Tarlson, by chance, was in the courtyard when the furor broke. He arrived below the Queen's tower in time to glimpse a winged monster dwindling against the moon, trailing a fine line as if trolling the night for invisible aerial fish. He studied its flight. The thing was bound toward the Gudbrandsdal.
"Gjerdrum!" he thundered at his son and squire, who accompanied him. "A horse!" Within minutes he galloped through the East Gate. He left orders for his company to follow. He might be chasing the wind, he thought, but he was taking action. The rest of the palace's denizens were squalling like old ladies caught with their skirts up. Those Nordmen courtiers! Their ancestors may have been tough, but today's crop were dandified cretins.

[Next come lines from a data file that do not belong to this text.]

-- ==== Sys2Proof/Word.lean ====
section
/-! DEFINITION. The byte and the word container.

A native word of the block is `XLEN` bits wide, `XLEN` one of 32, 64, 128 (R5 of 00_scope.md). The width is a
parameter, so every word lives in one 128-bit container, zero-extended; `Xlen.fit` (Machine/Operands.lean) cuts
a value to its width where a word enters the block, and `State.Inv` (Safety.lean) says that the registers keep
to it. DESIGN CHOICE, log entry 1. -/

namespace Sys2Proof

/-- The addressable unit: "1 byte of 8 bits" (R32 of 20_memory.md). -/
abbrev Byte := BitVec 8

/-- A native word, zero-extended to the widest of the three widths (R5). -/
abbrev Word := BitVec 128

end Sys2Proof
end

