/-- An external reset makes the handle Unconstructed and forgets every cell: what the cells hold afterwards does not
depend on what they held before. The parameters and what waits to arrive stay. That reset leaves every cell but
`constructed` unspecified is the spec's decision D29. That the unspecified contents of two states AGREE after a reset is
the model's own choice, not the spec's: the free contents depend only on the count of resets (log entries 4 and 5, marked
unsafe for a claim that compares two states). -/
def Obligations.ResetForgetsEveryCell : Prop :=
  ∀ s u : State, s.cfg = u.cfg → s.resets = u.resets →
    ∃ t w, s.receive .reset = .next t ∧ u.receive .reset = .next w ∧
      t.constructed = false ∧ t.cfg = s.cfg ∧ t.inputs = s.inputs ∧ t.resets = s.resets + 1 ∧
      t.SameCsrs w ∧ t.SameMemory w

/-- `EXT_MODE` changes the meaning of five operations and of no other: every other operation does the same in both
configurations. The whole next states are compared, so for `SET_LEVEL` the free low nibble too; that it agrees rests on
the model's choice that equal counts draw equal nibbles (log entry 10, marked unsafe), not on the spec. -/
def Obligations.ConfigurationSteersFiveOperationsOnly : Prop :=
  ∀ (i : Instr) (s : State) (b : Bool), i.dependsOnMode = false →
    Agree (fun t u => u = t.underMode b) (exec i s) (exec i (s.underMode b))

/-- The identifier set and `MAX` change the meaning of the identifier operations and of no other: every accessor
takes every code 0 to 1023 (the spec's decision D4). The whole next states are compared, so for `SET_LEVEL` the free low
nibble too; that it agrees rests on the model's choice that equal counts draw equal nibbles (log entry 10, marked
unsafe), not on the spec. -/
def Obligations.IdentifierSetSteersItsOwnOperationsOnly : Prop :=
  ∀ (i : Instr) (s : State) (m : Nat) (valid : List Nat), i.readsIdentifiers = false →
    Agree (fun t u => u = t.underIdentifiers m valid) (exec i s) (exec i (s.underIdentifiers m valid))

/-- A caller that keeps the exclusivity contracts breaks nothing another context relies on: a source that must stay
masked stays masked, a level that must stay stays, the table base that must stay stays. The contracts as a predicate
are the model's form (log entry 18). -/
def Obligations.KeptContractsProtectWhatOthersRelyOn : Prop :=
  ∀ (r : Reliance) (i : Instr) (s t : State), i.respects r = true → exec i s = .next t →
    (∀ id ∈ r.masked, s.enab id = 0 → t.enab id = 0) ∧
    (∀ id ∈ r.levels, (t.cfgByte id).toNat / 16 = (s.cfgByte id).toNat / 16) ∧
    (r.tableBase = true → t.mtvt = s.mtvt)

/-- Two handles with the same `HartBase` reach the same cells: after a command through one, the other reads what it
wrote, and keeps its own handle state. The system of instances is the model's form (log entry 16). -/
def Obligations.AliasingHandlesShareCellsNotHandleState : Prop :=
  ∀ (x y t : State) (c : Command) (rest : List Input), x.inputs = .command c :: rest → step x = .next t →
    y.cfg.base = x.cfg.base → y.resets = x.resets →
    ∃ y', System.stepThrough [x, y] 0 = .next [t, y'] ∧ y'.constructed = y.constructed ∧ y'.inputs = y.inputs ∧
      y'.gcfg = t.gcfg ∧ ∀ id : BitVec 10, y'.pend id = t.pend id ∧ y'.enab id = t.enab id ∧
        y'.cfgByte id = t.cfgByte id
end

The Gudbrandsdal wasn't far on a galloping horse. Eanred plunged in afoot after tying his horse where others could find it. He discovered a campfire immediately. Drawing his sword, he stalked the flames. Soon, from shadow, he spied the winged thing talking with an old man bundled in a blanket. He saw no weapon more dangerous than the winged thing's dagger.
That dagger... It seemed to glow faintly. He strode toward the fire, demanded, "Where's the Prince?" His blade slid toward the throat of the old man.
His appearance didn't startle the two, though they shrank away. Neither replied. The winged man drew his blade. Yes, it glowed. Magic! Eanred shifted his sword for defense. This monstrous, reddish creature with the blade of pale fire might be more dangerous than he appeared.